[TASK STATEMENT]
I need the lines below from the one with "let ctr := f.imm.extractLsb' 10 6" down to the one with "some (.b f.imm)" reproduced exactly, both ends included, and nothing else.

(Saved data entries)
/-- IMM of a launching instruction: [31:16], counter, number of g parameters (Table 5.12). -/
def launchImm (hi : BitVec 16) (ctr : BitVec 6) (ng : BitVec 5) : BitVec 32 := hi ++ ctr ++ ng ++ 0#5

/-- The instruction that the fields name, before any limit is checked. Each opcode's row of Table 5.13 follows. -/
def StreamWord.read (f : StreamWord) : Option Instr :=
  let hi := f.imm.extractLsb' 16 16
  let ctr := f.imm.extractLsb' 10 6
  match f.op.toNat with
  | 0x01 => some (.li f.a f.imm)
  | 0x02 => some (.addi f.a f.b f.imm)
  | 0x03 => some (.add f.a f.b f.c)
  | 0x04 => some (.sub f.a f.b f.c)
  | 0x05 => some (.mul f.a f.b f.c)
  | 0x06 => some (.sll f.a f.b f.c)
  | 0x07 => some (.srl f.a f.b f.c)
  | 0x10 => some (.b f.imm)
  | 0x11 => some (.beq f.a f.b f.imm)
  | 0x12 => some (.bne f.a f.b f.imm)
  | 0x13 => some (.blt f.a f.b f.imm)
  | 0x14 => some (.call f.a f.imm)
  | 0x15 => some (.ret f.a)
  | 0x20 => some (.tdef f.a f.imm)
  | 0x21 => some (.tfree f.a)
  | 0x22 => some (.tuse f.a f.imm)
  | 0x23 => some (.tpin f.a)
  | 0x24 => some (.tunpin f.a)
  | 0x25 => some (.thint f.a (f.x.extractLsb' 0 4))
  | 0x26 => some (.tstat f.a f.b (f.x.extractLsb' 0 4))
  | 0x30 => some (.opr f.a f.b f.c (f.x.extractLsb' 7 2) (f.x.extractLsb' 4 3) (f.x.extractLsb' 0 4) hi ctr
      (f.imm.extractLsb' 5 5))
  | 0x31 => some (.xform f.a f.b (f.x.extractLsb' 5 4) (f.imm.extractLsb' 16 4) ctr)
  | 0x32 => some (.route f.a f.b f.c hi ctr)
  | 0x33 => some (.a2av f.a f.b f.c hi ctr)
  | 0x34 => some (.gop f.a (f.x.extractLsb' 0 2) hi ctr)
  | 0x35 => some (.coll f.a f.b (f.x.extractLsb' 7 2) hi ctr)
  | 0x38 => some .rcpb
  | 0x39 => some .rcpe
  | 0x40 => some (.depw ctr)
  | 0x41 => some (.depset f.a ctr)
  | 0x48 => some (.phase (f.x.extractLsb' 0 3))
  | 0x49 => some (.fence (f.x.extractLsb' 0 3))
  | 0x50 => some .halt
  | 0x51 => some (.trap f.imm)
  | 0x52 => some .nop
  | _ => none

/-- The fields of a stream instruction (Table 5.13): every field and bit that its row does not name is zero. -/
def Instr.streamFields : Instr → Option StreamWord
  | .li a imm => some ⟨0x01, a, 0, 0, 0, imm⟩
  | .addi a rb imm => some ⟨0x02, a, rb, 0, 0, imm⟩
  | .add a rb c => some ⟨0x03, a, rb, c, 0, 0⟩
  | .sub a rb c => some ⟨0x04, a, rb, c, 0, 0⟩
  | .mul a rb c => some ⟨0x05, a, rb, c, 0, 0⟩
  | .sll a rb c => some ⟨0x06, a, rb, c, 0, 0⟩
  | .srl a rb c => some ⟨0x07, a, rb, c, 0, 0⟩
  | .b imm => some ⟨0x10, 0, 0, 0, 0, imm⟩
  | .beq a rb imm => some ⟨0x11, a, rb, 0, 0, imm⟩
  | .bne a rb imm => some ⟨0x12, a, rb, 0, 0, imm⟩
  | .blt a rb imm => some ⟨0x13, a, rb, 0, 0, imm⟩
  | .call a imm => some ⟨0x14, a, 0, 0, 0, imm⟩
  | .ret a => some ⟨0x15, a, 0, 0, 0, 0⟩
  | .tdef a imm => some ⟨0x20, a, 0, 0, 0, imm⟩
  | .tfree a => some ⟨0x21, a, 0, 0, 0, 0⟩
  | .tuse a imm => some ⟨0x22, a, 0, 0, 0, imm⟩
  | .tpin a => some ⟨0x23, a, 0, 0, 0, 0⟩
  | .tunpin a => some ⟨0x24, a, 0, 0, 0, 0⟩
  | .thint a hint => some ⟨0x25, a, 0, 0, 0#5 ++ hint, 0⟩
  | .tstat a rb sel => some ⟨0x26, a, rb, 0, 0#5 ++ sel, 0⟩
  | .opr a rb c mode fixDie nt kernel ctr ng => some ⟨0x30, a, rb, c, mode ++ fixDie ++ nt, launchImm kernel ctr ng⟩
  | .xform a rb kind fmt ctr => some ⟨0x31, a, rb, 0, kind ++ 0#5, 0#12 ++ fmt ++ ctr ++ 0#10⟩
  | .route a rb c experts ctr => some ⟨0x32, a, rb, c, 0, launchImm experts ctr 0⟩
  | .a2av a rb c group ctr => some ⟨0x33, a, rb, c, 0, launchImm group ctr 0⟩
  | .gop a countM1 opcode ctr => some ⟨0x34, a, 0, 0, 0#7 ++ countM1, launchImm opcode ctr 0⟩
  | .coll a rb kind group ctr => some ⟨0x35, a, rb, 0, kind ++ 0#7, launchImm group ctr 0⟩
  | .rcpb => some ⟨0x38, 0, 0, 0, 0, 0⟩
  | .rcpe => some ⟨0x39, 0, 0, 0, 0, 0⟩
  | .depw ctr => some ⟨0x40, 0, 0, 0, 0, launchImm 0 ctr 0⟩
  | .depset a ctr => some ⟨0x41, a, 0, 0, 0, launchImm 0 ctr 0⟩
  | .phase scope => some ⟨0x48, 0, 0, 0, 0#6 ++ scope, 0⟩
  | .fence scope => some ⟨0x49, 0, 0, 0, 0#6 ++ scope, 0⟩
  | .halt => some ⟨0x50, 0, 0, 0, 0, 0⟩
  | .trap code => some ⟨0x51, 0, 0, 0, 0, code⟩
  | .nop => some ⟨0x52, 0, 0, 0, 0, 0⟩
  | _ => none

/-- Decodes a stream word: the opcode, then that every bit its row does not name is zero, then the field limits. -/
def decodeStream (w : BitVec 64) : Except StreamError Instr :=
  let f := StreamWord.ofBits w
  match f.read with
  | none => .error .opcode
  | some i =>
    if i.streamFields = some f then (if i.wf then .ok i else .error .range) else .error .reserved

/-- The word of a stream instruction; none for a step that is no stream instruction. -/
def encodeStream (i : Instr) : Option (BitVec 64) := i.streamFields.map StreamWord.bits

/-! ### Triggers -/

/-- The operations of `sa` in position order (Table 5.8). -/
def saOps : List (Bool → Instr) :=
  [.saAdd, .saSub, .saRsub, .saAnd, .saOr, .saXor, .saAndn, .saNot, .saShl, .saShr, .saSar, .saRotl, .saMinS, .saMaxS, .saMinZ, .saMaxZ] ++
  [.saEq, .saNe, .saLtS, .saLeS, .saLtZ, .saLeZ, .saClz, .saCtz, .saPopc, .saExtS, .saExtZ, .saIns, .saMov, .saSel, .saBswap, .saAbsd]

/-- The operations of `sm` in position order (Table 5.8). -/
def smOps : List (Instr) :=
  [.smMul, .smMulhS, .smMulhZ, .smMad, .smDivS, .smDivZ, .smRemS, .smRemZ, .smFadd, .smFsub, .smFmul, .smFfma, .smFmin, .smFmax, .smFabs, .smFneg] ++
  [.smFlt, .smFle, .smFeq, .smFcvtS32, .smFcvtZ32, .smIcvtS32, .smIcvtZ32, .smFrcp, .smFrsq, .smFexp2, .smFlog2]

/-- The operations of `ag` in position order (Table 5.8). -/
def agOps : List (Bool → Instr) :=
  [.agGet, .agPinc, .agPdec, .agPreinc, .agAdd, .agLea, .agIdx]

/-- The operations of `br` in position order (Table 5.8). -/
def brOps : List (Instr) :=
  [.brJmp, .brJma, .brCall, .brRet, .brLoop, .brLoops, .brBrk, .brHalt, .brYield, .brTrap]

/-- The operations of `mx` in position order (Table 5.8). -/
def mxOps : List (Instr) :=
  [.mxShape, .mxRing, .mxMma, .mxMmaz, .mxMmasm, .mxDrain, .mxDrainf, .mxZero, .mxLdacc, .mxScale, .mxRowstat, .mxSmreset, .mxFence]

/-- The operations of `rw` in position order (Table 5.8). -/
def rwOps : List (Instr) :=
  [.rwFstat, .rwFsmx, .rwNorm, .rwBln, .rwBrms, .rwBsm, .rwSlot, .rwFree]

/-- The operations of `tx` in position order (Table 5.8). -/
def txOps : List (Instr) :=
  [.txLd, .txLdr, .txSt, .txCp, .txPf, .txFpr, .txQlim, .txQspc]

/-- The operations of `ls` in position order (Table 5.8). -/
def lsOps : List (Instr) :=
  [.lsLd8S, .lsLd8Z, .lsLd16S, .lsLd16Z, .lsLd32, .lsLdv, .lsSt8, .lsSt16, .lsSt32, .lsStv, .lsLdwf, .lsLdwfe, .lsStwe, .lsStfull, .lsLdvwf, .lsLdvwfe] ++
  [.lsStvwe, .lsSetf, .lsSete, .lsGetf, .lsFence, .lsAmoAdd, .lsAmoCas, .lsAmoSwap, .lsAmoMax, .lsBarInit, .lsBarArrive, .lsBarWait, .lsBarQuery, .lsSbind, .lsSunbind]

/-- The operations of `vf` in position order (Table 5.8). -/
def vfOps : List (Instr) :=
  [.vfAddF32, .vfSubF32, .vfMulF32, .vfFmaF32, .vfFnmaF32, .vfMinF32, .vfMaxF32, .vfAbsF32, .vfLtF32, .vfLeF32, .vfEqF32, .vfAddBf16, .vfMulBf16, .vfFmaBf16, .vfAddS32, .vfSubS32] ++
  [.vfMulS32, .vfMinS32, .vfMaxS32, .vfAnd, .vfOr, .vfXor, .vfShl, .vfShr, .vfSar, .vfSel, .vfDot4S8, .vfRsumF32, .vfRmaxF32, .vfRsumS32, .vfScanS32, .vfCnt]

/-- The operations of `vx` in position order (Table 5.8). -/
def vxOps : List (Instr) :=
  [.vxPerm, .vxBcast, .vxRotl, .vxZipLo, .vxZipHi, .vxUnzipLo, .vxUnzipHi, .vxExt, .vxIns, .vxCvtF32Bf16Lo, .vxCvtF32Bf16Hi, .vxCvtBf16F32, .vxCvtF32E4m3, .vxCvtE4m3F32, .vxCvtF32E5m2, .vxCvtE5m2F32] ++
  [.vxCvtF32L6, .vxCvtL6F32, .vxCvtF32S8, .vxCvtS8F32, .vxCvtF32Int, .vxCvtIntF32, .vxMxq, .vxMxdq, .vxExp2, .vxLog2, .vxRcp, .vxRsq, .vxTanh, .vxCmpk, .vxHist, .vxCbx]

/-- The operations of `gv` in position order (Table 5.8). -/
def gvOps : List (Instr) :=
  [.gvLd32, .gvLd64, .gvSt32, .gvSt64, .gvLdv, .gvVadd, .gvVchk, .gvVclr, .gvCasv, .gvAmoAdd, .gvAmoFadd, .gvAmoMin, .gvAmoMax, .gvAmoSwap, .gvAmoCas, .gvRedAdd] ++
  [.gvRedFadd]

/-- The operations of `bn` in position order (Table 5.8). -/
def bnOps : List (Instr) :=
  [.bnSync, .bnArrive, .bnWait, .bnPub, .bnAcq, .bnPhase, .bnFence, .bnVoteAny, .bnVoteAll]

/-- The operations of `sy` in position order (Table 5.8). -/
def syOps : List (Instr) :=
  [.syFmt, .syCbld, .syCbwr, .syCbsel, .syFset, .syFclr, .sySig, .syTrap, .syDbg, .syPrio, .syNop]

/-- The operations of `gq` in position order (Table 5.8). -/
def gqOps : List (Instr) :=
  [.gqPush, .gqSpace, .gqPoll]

[SOLUTION FOR THIS TASK]
  let ctr := f.imm.extractLsb' 10 6
  match f.op.toNat with
  | 0x01 => some (.li f.a f.imm)
  | 0x02 => some (.addi f.a f.b f.imm)
  | 0x03 => some (.add f.a f.b f.c)
  | 0x04 => some (.sub f.a f.b f.c)
  | 0x05 => some (.mul f.a f.b f.c)
  | 0x06 => some (.sll f.a f.b f.c)
  | 0x07 => some (.srl f.a f.b f.c)
  | 0x10 => some (.b f.imm)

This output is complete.